Günter Kubisch

Personal information
- Date of birth: 30 April 1939
- Place of birth: Magdeburg, Germany
- Date of death: 21 June 2005 (aged 66)

Youth career
- 1949–1957: BSG Motor Mitte Magdeburg

Senior career*
- Years: Team / Apps / (Gls)
- 1957–1971: 1. FC Magdeburg / 326 / (18)
- 1971–1973: 1. FC Magdeburg II

International career
- 1961: East Germany / 1 / (0)

= Günter Kubisch =

East German footballer

Günter Pumpel Kubisch (3 April 1939 in Magdeburg - 21 June 2005) was an East German football player.

Kubisch began to play football as a ten-year-old at SG Eintracht Sudenburg, one of the predecessors of 1. FC Magdeburg. He played in all of the club's youth teams and had his debut in the first team of the club—now called BSG Motor Mitte Magdeburg—on 29 June 1957 against Wismut Gera. Between 1957 and 1971 he played in 326 league matches, 29 FDGB-Pokal matches and 13 matches on the European stage for 1. FC Magdeburg and its predecessors. Altogether he won the national cup competition of East Germany, the FDGB-Pokal, three times and won promotion to the top-flight DDR-Oberliga with his club twice, in 1959 and 1967. In 1960, Kubisch scored the club's first ever Oberliga goal in the 2–0 victory over Empor Rostock. One of his dangerous freekicks provided the assist in Magdeburg's first goal on European level, scored by Peter Heuer in the match of SC Aufbau Magdeburg against Galatasaray S.K.

In 1961 Kubisch won his only call-up to the East Germany national football team, when he was subbed in the 1–3 loss against Poland. Additionally, he once played in the B national side, seven times in the Under 23 and three times in the Under 18 national teams.

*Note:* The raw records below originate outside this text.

-- ==== Sys2Proof/Machine/Ops.lean ====
section
/-! DEFINITION. The named operations over the state: registers, lanes, tables of state, counters, chronometer,
frames, lines at their home, records and rings, taking a trap and returning from one, partition faults. -/
namespace Sys2Proof.Machine
open Sys2Proof

/-! ## Registers of a lane (R16) -/

def Lane.getV (l : Lane) (r : VReg) : Word := l.v[r]
/-- A deferred result some of whose destinations is register r: v registers by number, k registers from 64. -/
def Deferred.names (d : Deferred) (r : Nat) : Bool := d.vdst.any (fun e => e.1 % 64 == r) || d.kdst.any (fun e => 64 + e.1 % 16 == r)
/-- Note that a word has written register r while the result is outstanding (R80). -/
def Deferred.touch (r : Nat) (d : Deferred) : Deferred := if d.names r then { d with touched := r :: d.touched } else d
def Lane.setV (l : Lane) (r : VReg) (x : Word) : Lane :=
  { l with v := l.v.set r x, deferred := l.deferred.map (Deferred.touch r.val) }
/-- v register number n, taken modulo 64. -/
def Lane.v! (l : Lane) (n : Nat) : Word := l.getV (Fin.ofNat 64 n)
def Lane.setV! (l : Lane) (n : Nat) (x : Word) : Lane := l.setV (Fin.ofNat 64 n) x
/-- A pair: v[n] low, v[n+1] high (R314). -/
def Lane.pair (l : Lane) (r : VReg) : DWord := l.v! (r.val + 1) ++ l.getV r
def Lane.setPair (l : Lane) (r : VReg) (x : DWord) : Lane :=
  (l.setV r (x.setWidth 32)).setV! (r.val + 1) ((x >>> 32).setWidth 32)
/-- n consecutive v registers from r. -/
def Lane.vs (l : Lane) (r : VReg) (n : Nat) : List Word := (List.range n).map fun j => l.v! (r.val + j)
/-- A predicate; p0 reads as true (R16). -/
def Lane.getP (l : Lane) (p : PReg) : Bool := p.val == 0 || l.p.getLsbD p.val
/-- Write a predicate; a write to p0 is discarded (R16). -/
def Lane.setP (l : Lane) (p : PReg) (b : Bool) : Lane :=
  if p.val = 0 then l
  else { l with p := if b then l.p ||| BitVec.twoPow 8 p.val else l.p &&& ~~~ BitVec.twoPow 8 p.val }
def Lane.getK (l : Lane) (k : KReg) : LA := l.k[k]
def Lane.setK (l : Lane) (k : KReg) (x : LA) : Lane :=
  { l with k := l.k.set k x, kc := l.kc.set k none, deferred := l.deferred.map (Deferred.touch (64 + k.val)) }
/-- Write a k register in a carry-save form with the given pending carries (R43). -/
def Lane.setKC (l : Lane) (k : KReg) (x : LA) (c : BitVec 80) : Lane := { l.setK k x with kc := l.kc.set k (some c) }
/-- Move the PC past an instruction of n bytes (R310). -/
def Lane.adv (l : Lane) (n : Nat) : Lane := { l with pc := l.pc + BitVec.ofNat 64 n }

/-- Bytes of an instruction: 8 for the forms of two words, 4 otherwise (R310). -/
def instrLen (i : Instr) : Nat :=
  match encodeBody i with
  | some (_, some _) => 8
  | _ => 4

/-! ## Deferred results (R78 to R80, R523) -/

/-- Write a result's registers. Of a register that a later word has written, bit r of `pick` says whether it takes the result (R80). -/
def Lane.writeBack (l : Lane) (d : Deferred) (pick : Nat) : Lane :=
  let l0 : Lane := { l with deferred := l.deferred.filter fun e => e.n != d.n }
  let takes := fun r : Nat => !d.touched.contains r || pick.testBit r
  let l1 := d.vdst.foldl (fun l e => if takes (e.1 % 64) then l.setV! e.1 e.2 else l) l0
  d.kdst.foldl (fun l e => if takes (64 + e.1 % 16) then l.setKC (Fin.ofNat 16 e.1) e.2 d.kcar else l) l1
/-- A choice in which every register takes the result. -/
def allTake : Nat := 2 ^ 80 - 1
/-- Write a result before the marker that makes it visible; it is written again there, so that a word which has read it and written the
register since leaves neither a third value (R80). A k register is written at the marker alone: a K operation before it acts on the old
contents (R432). -/
def Lane.writeEarly (l : Lane) (d : Deferred) : Lane := { l.writeBack { d with kdst := [] } allTake with early := l.early ++ [d] }
/-- The lane after a marker: the results that were written early stand (R80). -/
def Lane.landed (l : Lane) : Lane := { l.early.foldl (fun l d => l.writeBack d allTake) l with early := [] }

In 1971, he retired from the first team of 1. FC Magdeburg, but played in the second team for two more years. Aside from his main job in a Magdeburg special construction company, he worked as a part-time coach for various 1. FC Magdeburg youth teams. Among others, he coached Bundesliga professional Marcel Maltritz. In 1990, he opted for early retirement and also ended his coaching days.

Kubisch is the player with the most appearances for 1. FC Magdeburg's predecessor SC Aufbau Magdeburg, appearing in 216 competitive matches for the club.
Günter Kubisch died in 2005 from complications of an improperly diagnosed stroke.